34 Yr. old busy professional & family guy trying to organize a regular weekly D&D game. Looking for mature folks with similar interests in getting a core D&D game going on Chicago's North side.  I've dabbled in 3rd edition, but I would like to join a full-fledged 3e campaign to get the full feel for it.  By 3e, I'm also open to d20/3rd party D&D, so long as it's really D&D.  And I would do 2e as well.  What I'm looking for is the TRUE D&D game, not some dressed-up deviant version or D&D with lasers. Role playing and adventure content (i.e. using your brain)would be favored over hack n' slash or D&D comedy hour.  I suppose that everyone's got their own idea of what 'core D&D' really is, but so long as it's pretty mainstream I think I can handle it.
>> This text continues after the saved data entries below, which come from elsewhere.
/-- COMMIT (R149). -/
def execCommit (b0 b1 : Byte) (s : State) : Host.Outcome State Fault Refusal :=
  .next (s.takeCommand (!s.isLoading) fun t =>
    match t.port.staging.refusal with
    | some c => t.respond c []
    | none =>
      if t.store.hasPlace (groupArg b0 b1) then
        (t.putPending (groupArg b0 b1) (.record t.port.staging)).respond .ok []
      else t.respond .poolFull [])

/-- RELEASE (R150). -/
def execRelease (b0 b1 : Byte) (s : State) : Host.Outcome State Fault Refusal :=
  .next (s.takeCommand (!s.isLoading) fun t =>
    if t.store.hasPlace (groupArg b0 b1) then (t.putPending (groupArg b0 b1) .release).respond .ok []
    else t.respond .poolFull [])

/-! ### READ_GROUP and READ_SPREAD -/

/-- The slots that hold an occupant (R104). -/
def slotCount (sp : Spread) (o : Occupant) : Nat := sp.toList.count o

/-- The two bytes of a member place: the STAGE_MEMBER layout, weight 0 for an empty place, whose uplink and tier are free. -/
def placeBytes (free : Byte) (i : MemberIdx) : Option Seat → List Byte
  | some m => [BitVec.ofFin (w := 3) i ++ BitVec.ofNat 5 m.weight, bit (m.tier == .t1) ++ BitVec.ofFin (w := 7) m.uplink]
  | none => [BitVec.ofFin (w := 3) i ++ 0#5, free]

/-- The escape byte: present mark, then the uplink, free when there is no escape. -/
def escapeByte (free : Byte) : Option Uplink → Byte
  | some e => 1#1 ++ BitVec.ofFin (w := 7) e
  | none => 0#1 ++ free.extractLsb' 0 7

/-- The byte of the active set: bit i set for member index i. -/
def ActiveSet.byte : ActiveSet → Byte
  | .members l => l.foldl (fun b i => b ||| (1#8 <<< i.val)) 0#8
  | .escape => 0#8
  | .empty => 0#8

/-- The 30 bytes of READ_GROUP (R104, R151), bit 3 of byte 3 being in no field and free; for an UNUSED group bytes 2 to 29 are 0
apart from the pending flag. -/
def State.groupBytes (g : GroupNo) (s : State) : List Byte :=
  match s.store.find g with
  | none => [Mode.unused.code, ActiveTier.none.code, 0#8, 0#6 ++ bit (s.store.pendingFlag g) ++ 0#1] ++ List.replicate 26 0#8
  | some x =>
    [x.mode.code, x.tier.code, x.set.byte,
      BitVec.ofNat 4 x.record.minLive ++ s.freeBit 9 ++ bit (!x.record.revertive) ++ bit (s.store.pendingFlag g) ++
        bit (x.set == .escape),
      escapeByte (s.free 8) x.record.escape] ++
      ((List.finRange 8).flatMap fun i => placeBytes (s.free i.val) i x.record.seats[i]) ++
      ((List.finRange 8).map fun i => BitVec.ofNat 8 (slotCount x.spread (.member i))) ++
      [BitVec.ofNat 8 (slotCount x.spread .escape)]

/-- READ_GROUP (R151). -/
def execReadGroup (b0 b1 : Byte) (s : State) : Host.Outcome State Fault Refusal :=
  .next (s.takeCommand (!s.isLoading) fun t => (t.respond .ok (t.groupBytes (groupArg b0 b1))).usedFree 10)

/-- The 64 bytes of READ_SPREAD, slot 0 first (R104). -/
def State.spreadBytes (g : GroupNo) (s : State) : List Byte := (s.store.spreadFor g).toList.map Occupant.code

/-- READ_SPREAD (R151). -/
def execReadSpread (b0 b1 : Byte) (s : State) : Host.Outcome State Fault Refusal :=
  .next (s.takeCommand (!s.isLoading) fun t => t.respond .ok (t.spreadBytes (groupArg b0 b1)))

/-! ### READ_VIEW and READ_CARDS -/

/-- The standing of a presence deadline: absent 0, running 1, suspended 2. -/
def Presence.deadlineCode : Presence → BitVec 2
  | .present (.due _) => 1#2 | .withdrawn (.due _) => 1#2 | .present .suspended => 2#2 | .withdrawn .suspended => 2#2
  | .self => 0#2 | .unheard => 0#2 | .absent => 0#2

/-- The milliseconds left to a presence deadline, 0 unless it is running. -/
def Presence.deadlineLeft (now : Nat) : Presence → Byte
  | .present (.due t) => BitVec.ofNat 8 (msLeft now t) | .withdrawn (.due t) => BitVec.ofNat 8 (msLeft now t)
  | .present .suspended => 0#8 | .withdrawn .suspended => 0#8 | .self => 0#8 | .unheard => 0#8 | .absent => 0#8

/-- The last status of a card: for the own card the monitors' reported statuses (R152). -/
def State.lastStatus (c : CardId) (s : State) : Option Statuses :=
  if s.view.cards[c].presence = .self then some s.ownStatuses else s.view.cards[c].lastHeard

/-- The mark of a card: for the own card the draining flag (R152). -/
def State.cardMark (c : CardId) (s : State) : Bool :=
  if s.view.cards[c].presence = .self then s.view.draining else s.view.cards[c].recheck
I keep thinking there are several folks like me on the North Side of the city who used to play D&D, loved the game, but are nervous about trying to get back into a game nowadays because they feel perhaps they're too old or too mature or that they'll be stuck in a room full of high-school kids. I'd like to join or build a game around people with real lives, real jobs, but a real wish to enjoy the cerebral stimulation and excitement that only live D&D can bring (take an active rather than passive role in your entertainment again!).  Right now my availability is as follows: Sunday nights (5 - 10 PM) or Tuesday nights (6 - 10 PM).  Location is critical for me, and I need a game which is in my vicinity (Wrigleyville, Lakeview, Roscoe Village, Bucktown, etc.).  If you're wondering about the location requirement, let me know where you're at and we'll see about it.  Suburbs, in general, are too far.  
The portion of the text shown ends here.